Records:
/-- The value that a command gives the control register of the sink that it addresses (R29, R82, R201), on a sink that
waits for a command; the reader waits for a command again. The registers are the spec's; that a command received whole
sets its register to its field, and what becomes of the rest of the sink, is notes/assumptions/7.md. -/
def Obligations.CommandsSetTheirControlRegister : Prop :=
  ∀ (k : Sink) (a b c : Bool) (p : Byte) (m : IndicatorMode) (r : BoosterRatio), k.reader = .boundary →
    (k.receive .command (encodeCommand (.displayOnOff a))).regs = { k.regs with displayOn := a } ∧
    (k.receive .command (encodeCommand (.setStartLine p))).regs =
      { k.regs with startLine := BitVec.ofNat 6 p.toNat } ∧
    (k.receive .command (encodeCommand (.setPage p))) = { k with page := BitVec.ofNat 4 p.toNat } ∧
    (k.receive .command (encodeCommand (.setColumn p))) =
      { k with colHi := BitVec.ofNat 4 (p.toNat / 16), colLo := BitVec.ofNat 4 p.toNat } ∧
    (k.receive .command (encodeCommand (.adcSelect a))).regs = { k.regs with adcReverse := a } ∧
    (k.receive .command (encodeCommand (.setNormalReverse a))).regs = { k.regs with displayReverse := a } ∧
    (k.receive .command (encodeCommand (.setAllPointsOn a))).regs = { k.regs with allPointsOn := a } ∧
    (k.receive .command (encodeCommand (.setLcdBias a))).regs = { k.regs with bias1 := a } ∧
    (k.receive .command (encodeCommand (.setCommonOutputMode a))).regs = { k.regs with commonReverse := a } ∧
    (k.receive .command (encodeCommand (.setPowerControl a b c))).regs =
      { k.regs with power := BitVec.ofNat 3 (4 * a.toNat + 2 * b.toNat + c.toNat) } ∧
    (k.receive .command (encodeCommand (.setVoltageRegulatorRatio p))).regs =
      { k.regs with ratio := BitVec.ofNat 3 p.toNat } ∧
    (k.receive .command (encodeCommand (.setElectronicVolume p))).regs =
      { k.regs with volume := BitVec.ofNat 6 p.toNat } ∧
    (k.receive .command (encodeCommand (.setStaticIndicator none))).regs =
      { k.regs with indicatorOn := false } ∧
    (k.receive .command (encodeCommand (.setStaticIndicator (some m)))).regs =
      { k.regs with indicatorOn := true, indicatorMode := (indicatorCode m).extractLsb' 0 2 } ∧
    (k.receive .command (encodeCommand (.setBoosterRatio r))).regs =
      { k.regs with booster := (boosterCode r).extractLsb' 0 2 } ∧
    ∀ cmd : Command, (k.receive .command (encodeCommand cmd)).reader = .boundary

/-- R62, of a data byte on the reference sink (general knowledge, decision D18, notes/assumptions/7.md): it is stored at
(SP, SC), no other cell changes, SP stays, and SC advances by one but past the last column, 255, where R62 leaves it out. It
holds whatever the pointers are, free values included (notes/assumptions/16.md). -/
def Obligations.DataByteStoresAndAdvances : Prop :=
  ∀ (k : Sink) (d : Byte) (page : BitVec 4) (col : Byte),
    (k.receive .data [d]).cell page col =
      (if page = k.page ∧ col = k.column then some d else k.cell page col) ∧
    (k.receive .data [d]).page = k.page ∧
    (k.column ≠ 0xFF → (k.receive .data [d]).column = k.column + 1) ∧
    (k.receive .data [d]).regs = k.regs ∧ (k.receive .data [d]).reader = k.reader

/-! ### Pixels -/

/-- R140: outside the bounds nothing but the result changes; inside, one bit of one byte takes the colour, and if the byte
changed the page's range takes the union with the column; outside graphics mode the operation is refused. The frame is in the
equalities: no other page's range, no other byte, no other field. That the selector 0x2 is the request's first byte is the
model's layout (notes/assumptions/2.md, DESIGN CHOICE). -/
def Obligations.SetPixelPaintsOneBit : Prop :=
  ∀ (s : State) (x y : Int) (color : Color),
    (encode (.setPixel x y color)).head? = some 0x2 ∧
    (s.mode = .gfx → ¬ (0 ≤ x ∧ x < s.cfg.width ∧ 0 ≤ y ∧ y < s.cfg.height) →
      exec (.setPixel x y color) s = .next { s with result := some (.ok .none) }) ∧
    (∀ cx cy : Nat, x = cx → y = cy → s.mode = .gfx → cx < s.cfg.width → cy < s.cfg.height →
      ∃ new : Byte,
        (∀ b, b < 8 → new.getLsbD b =
          if b = cy % 8 then decide (color = .on) else (s.fbRead (cy / 8) cx).getLsbD b) ∧
        exec (.setPixel x y color) s = .next
          (if new = s.fbRead (cy / 8) cx then { s with result := some (.ok .none) }
           else { s with
            fb := Memory.write (cellAddr s.cfg (cy / 8) cx) new s.fb
            dr := s.dr.set (cy / 8)
              (match s.range (cy / 8) with
               | .clean => .dirty cx (cx + 1)
               | .dirty a e => .dirty (min a cx) (max e (cx + 1)))
            result := some (.ok .none) })) ∧
    (s.mode ≠ .gfx → exec (.setPixel x y color) s = .next { s with result := some (.refused .wrongMode) })

/-- The frame of SET_PIXEL: every framebuffer byte but the addressed one reads as before, every other page keeps its
range, and no other field but the result changes. -/
def Obligations.SetPixelFrame : Prop :=
  ∀ (s t : State) (x y : Int) (color : Color), exec (.setPixel x y color) s = .next t →
    (∀ a, a ≠ cellAddr s.cfg (pageOf y) (columnOf x) → Memory.read a t.fb = Memory.read a s.fb) ∧
    (∀ p, p ≠ pageOf y → t.range p = s.range p) ∧
    t = { s with fb := t.fb, dr := t.dr, result := t.result }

Directions for this task: An exact copy of the lines above between the line holding "fb := Memory.write" and the line holding "(s.mode ≠ .gfx", inclusive, is the whole answer.

Your solution:
            fb := Memory.write (cellAddr s.cfg (cy / 8) cx) new s.fb
            dr := s.dr.set (cy / 8)
              (match s.range (cy / 8) with
               | .clean => .dirty cx (cx + 1)
               | .dirty a e => .dirty (min a cx) (max e (cx + 1)))
            result := some (.ok .none) })) ∧
    (s.mode ≠ .gfx → exec (.setPixel x y color) s = .next { s with result := some (.refused .wrongMode) })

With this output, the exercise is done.